───── Records provided
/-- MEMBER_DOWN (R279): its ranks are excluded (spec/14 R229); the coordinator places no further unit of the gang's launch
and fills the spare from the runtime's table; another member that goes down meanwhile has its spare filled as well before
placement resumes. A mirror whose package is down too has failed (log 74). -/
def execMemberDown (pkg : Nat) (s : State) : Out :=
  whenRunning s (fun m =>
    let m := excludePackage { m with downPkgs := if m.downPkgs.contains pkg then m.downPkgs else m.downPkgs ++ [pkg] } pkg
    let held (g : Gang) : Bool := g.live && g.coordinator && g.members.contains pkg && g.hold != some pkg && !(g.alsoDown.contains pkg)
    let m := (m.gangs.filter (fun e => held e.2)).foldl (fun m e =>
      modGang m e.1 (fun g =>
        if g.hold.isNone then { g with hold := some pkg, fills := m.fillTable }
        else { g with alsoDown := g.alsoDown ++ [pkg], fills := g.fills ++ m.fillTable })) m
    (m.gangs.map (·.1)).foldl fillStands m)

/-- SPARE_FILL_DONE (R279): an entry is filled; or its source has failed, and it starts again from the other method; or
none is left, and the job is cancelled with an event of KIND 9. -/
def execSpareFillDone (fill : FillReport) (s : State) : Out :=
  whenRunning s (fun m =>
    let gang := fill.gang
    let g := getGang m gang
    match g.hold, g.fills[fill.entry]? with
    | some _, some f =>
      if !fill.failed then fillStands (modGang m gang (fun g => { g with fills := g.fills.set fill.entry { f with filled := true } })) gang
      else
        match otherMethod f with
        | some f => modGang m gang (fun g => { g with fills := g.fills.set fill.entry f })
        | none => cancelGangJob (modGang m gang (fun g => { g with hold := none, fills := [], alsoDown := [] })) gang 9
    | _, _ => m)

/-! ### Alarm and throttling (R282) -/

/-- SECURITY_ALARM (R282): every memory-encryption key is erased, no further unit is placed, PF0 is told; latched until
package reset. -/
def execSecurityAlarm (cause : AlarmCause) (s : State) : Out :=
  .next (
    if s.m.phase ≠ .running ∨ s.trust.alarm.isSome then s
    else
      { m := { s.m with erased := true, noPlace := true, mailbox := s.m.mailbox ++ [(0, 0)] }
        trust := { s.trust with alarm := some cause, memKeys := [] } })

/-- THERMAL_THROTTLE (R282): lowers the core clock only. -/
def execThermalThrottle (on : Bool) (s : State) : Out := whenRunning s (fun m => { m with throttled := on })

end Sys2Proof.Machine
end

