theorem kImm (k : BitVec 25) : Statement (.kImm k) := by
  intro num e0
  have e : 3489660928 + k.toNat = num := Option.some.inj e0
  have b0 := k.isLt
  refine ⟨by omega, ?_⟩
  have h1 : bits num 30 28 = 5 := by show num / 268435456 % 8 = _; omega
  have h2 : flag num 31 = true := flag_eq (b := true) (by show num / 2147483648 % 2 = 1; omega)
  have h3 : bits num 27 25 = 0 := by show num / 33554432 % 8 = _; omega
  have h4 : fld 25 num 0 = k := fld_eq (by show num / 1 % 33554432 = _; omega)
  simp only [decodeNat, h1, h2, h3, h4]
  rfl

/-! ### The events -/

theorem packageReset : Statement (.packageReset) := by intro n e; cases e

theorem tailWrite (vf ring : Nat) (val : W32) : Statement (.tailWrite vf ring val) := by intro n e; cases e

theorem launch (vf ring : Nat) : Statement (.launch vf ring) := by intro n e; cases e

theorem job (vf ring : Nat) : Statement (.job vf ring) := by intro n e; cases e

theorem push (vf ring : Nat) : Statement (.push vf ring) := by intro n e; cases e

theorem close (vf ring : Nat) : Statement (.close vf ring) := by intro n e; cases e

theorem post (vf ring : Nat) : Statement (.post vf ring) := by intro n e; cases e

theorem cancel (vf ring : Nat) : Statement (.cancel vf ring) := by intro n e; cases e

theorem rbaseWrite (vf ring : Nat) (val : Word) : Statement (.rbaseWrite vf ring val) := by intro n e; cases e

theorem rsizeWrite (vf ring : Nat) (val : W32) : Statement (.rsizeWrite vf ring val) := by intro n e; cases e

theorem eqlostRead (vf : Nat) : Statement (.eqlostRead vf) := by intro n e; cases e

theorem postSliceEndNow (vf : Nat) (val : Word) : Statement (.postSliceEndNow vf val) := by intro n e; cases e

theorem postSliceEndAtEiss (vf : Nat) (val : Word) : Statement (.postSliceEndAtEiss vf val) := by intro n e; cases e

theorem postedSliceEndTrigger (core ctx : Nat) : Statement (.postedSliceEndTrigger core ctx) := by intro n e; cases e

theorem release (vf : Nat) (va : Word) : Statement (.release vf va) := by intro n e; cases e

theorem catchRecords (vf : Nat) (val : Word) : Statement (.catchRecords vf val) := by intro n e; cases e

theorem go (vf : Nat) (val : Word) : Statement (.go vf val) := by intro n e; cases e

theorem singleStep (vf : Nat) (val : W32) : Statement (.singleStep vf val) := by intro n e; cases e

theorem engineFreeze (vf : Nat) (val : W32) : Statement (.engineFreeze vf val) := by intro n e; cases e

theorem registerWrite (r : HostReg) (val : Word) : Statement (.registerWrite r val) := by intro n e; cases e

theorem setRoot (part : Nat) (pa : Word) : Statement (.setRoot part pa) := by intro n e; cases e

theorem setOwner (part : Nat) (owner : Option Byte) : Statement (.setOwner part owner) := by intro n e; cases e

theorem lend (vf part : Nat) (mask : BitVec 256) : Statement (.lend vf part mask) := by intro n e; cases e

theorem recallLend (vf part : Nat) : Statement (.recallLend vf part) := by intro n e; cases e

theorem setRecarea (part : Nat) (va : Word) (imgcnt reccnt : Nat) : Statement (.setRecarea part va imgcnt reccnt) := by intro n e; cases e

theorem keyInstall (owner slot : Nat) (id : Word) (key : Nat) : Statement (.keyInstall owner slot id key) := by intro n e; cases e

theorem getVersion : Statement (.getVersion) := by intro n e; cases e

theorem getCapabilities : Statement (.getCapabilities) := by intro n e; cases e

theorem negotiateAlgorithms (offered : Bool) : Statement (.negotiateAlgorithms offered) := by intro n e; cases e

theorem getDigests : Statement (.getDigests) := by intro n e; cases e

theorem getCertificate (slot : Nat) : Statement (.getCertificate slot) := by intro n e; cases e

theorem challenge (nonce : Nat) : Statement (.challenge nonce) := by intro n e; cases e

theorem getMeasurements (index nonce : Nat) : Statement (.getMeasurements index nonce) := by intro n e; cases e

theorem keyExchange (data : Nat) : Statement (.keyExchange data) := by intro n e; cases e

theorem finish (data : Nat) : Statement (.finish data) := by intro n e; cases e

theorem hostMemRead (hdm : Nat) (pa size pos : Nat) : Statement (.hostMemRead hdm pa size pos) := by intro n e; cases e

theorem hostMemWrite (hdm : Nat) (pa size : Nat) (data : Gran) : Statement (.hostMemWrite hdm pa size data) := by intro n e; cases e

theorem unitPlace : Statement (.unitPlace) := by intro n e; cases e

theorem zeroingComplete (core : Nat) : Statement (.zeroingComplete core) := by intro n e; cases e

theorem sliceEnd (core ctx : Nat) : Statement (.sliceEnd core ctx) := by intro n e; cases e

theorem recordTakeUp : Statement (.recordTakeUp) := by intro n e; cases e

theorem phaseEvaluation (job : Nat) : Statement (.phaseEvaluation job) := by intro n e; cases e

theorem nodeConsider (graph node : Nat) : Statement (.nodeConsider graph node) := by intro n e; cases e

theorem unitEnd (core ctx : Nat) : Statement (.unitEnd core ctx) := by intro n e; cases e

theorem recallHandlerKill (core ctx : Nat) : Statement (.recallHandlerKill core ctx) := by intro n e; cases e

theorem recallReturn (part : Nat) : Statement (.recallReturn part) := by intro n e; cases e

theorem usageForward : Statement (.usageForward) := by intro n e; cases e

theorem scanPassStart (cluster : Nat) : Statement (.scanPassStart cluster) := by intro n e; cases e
──────────
───── Records provided
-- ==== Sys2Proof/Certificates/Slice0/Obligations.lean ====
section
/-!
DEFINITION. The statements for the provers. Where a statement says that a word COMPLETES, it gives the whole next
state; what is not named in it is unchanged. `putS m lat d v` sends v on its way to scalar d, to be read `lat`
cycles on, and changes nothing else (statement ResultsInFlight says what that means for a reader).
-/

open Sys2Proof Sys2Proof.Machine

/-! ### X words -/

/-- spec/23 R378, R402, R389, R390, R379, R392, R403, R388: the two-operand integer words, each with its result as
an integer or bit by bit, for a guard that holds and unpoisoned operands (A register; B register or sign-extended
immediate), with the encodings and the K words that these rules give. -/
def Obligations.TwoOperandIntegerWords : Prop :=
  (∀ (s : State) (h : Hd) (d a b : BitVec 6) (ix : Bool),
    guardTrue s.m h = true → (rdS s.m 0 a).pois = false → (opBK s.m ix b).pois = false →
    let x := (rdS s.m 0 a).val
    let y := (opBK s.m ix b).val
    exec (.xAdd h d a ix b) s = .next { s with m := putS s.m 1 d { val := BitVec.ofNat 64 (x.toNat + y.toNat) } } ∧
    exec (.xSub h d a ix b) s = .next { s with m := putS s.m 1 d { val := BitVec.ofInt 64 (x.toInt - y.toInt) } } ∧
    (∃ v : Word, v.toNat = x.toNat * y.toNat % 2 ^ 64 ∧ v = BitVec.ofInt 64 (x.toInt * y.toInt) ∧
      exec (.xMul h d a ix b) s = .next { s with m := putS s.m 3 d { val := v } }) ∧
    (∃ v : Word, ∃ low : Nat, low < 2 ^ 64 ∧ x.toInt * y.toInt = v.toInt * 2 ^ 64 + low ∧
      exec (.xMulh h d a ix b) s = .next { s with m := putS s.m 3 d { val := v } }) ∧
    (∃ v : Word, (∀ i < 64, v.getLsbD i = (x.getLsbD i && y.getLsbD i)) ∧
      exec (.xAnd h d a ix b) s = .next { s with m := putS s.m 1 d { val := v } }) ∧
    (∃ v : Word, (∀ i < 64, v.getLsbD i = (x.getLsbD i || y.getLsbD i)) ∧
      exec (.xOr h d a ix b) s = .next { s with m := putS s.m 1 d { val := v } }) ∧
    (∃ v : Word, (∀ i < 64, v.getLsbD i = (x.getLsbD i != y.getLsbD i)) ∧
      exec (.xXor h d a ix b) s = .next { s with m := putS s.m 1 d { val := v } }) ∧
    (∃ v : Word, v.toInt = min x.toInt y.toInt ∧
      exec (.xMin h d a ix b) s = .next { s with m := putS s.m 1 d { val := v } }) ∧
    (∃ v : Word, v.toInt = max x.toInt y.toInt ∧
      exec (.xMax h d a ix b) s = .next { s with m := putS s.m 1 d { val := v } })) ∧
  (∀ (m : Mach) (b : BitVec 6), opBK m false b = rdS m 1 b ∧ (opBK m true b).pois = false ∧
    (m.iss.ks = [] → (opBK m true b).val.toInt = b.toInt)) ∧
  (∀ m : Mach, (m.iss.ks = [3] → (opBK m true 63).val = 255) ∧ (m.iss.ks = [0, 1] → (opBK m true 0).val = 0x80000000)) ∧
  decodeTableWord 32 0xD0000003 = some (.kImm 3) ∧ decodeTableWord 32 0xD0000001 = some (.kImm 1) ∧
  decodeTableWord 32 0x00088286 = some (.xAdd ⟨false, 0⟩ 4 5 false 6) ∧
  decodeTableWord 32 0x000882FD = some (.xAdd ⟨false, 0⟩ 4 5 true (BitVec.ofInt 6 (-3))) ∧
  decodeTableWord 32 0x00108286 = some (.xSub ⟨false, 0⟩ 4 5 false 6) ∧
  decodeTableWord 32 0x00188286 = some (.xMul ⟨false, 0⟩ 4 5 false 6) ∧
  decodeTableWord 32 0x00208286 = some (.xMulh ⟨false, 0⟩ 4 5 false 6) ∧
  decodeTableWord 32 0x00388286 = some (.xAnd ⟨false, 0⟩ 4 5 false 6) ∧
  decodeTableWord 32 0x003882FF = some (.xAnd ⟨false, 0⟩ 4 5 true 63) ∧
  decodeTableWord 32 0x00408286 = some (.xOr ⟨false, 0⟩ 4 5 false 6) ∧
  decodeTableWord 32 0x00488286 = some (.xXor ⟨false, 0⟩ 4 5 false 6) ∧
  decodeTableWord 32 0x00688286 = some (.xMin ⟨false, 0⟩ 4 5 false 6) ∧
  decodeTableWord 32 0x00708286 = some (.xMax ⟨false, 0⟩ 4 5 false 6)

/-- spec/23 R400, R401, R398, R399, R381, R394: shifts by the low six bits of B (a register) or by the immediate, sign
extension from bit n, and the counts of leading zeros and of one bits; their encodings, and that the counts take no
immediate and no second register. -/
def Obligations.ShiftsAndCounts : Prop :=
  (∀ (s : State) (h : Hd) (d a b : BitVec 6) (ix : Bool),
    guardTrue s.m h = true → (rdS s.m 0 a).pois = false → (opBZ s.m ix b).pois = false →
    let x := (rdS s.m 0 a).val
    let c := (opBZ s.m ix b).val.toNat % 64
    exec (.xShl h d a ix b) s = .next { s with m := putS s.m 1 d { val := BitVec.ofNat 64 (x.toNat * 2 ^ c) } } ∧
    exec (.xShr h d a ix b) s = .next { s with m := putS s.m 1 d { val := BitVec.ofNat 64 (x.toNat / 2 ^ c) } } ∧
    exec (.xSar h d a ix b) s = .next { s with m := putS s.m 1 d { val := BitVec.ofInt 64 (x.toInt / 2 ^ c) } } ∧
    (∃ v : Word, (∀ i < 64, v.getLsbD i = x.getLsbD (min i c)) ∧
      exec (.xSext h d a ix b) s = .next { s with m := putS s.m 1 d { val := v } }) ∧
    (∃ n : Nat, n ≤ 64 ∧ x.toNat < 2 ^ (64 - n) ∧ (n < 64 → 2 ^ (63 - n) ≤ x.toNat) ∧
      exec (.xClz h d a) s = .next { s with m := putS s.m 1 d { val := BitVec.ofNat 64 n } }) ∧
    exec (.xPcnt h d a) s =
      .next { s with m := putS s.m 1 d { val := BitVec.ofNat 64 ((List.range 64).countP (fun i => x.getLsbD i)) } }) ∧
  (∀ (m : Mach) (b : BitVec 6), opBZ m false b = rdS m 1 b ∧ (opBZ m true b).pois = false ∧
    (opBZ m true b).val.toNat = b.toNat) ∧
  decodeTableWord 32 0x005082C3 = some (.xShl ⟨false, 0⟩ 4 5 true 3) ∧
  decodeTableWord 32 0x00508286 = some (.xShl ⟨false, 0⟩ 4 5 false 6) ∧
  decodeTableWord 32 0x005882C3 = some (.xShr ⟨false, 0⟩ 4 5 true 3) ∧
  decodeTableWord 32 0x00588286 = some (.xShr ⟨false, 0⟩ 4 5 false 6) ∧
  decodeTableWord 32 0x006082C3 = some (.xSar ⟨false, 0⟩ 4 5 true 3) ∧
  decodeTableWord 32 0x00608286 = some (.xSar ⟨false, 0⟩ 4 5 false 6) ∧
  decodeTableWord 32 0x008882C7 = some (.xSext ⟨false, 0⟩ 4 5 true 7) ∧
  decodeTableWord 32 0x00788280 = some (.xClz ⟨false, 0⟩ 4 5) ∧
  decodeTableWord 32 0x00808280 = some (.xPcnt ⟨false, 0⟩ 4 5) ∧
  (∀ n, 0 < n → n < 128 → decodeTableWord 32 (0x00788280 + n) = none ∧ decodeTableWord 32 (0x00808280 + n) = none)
──────────
───── Records provided
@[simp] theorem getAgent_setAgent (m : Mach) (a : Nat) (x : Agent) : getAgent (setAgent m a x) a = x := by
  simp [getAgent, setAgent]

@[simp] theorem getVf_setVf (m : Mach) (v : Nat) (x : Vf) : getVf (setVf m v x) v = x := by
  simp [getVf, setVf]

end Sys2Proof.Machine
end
──────────
→ **The task**: Only one stretch of the data above is needed. Restate it word for word, from the line containing "modGang m e.1 (fun g =>" through the line containing "none => cancelGangJob", both ends included.

→ **Answer to the exercise**:
      modGang m e.1 (fun g =>
        if g.hold.isNone then { g with hold := some pkg, fills := m.fillTable }
        else { g with alsoDown := g.alsoDown ++ [pkg], fills := g.fills ++ m.fillTable })) m
    (m.gangs.map (·.1)).foldl fillStands m)

/-- SPARE_FILL_DONE (R279): an entry is filled; or its source has failed, and it starts again from the other method; or
none is left, and the job is cancelled with an event of KIND 9. -/
def execSpareFillDone (fill : FillReport) (s : State) : Out :=
  whenRunning s (fun m =>
    let gang := fill.gang
    let g := getGang m gang
    match g.hold, g.fills[fill.entry]? with
    | some _, some f =>
      if !fill.failed then fillStands (modGang m gang (fun g => { g with fills := g.fills.set fill.entry { f with filled := true } })) gang
      else
        match otherMethod f with
        | some f => modGang m gang (fun g => { g with fills := g.fills.set fill.entry f })
        | none => cancelGangJob (modGang m gang (fun g => { g with hold := none, fills := [], alsoDown := [] })) gang 9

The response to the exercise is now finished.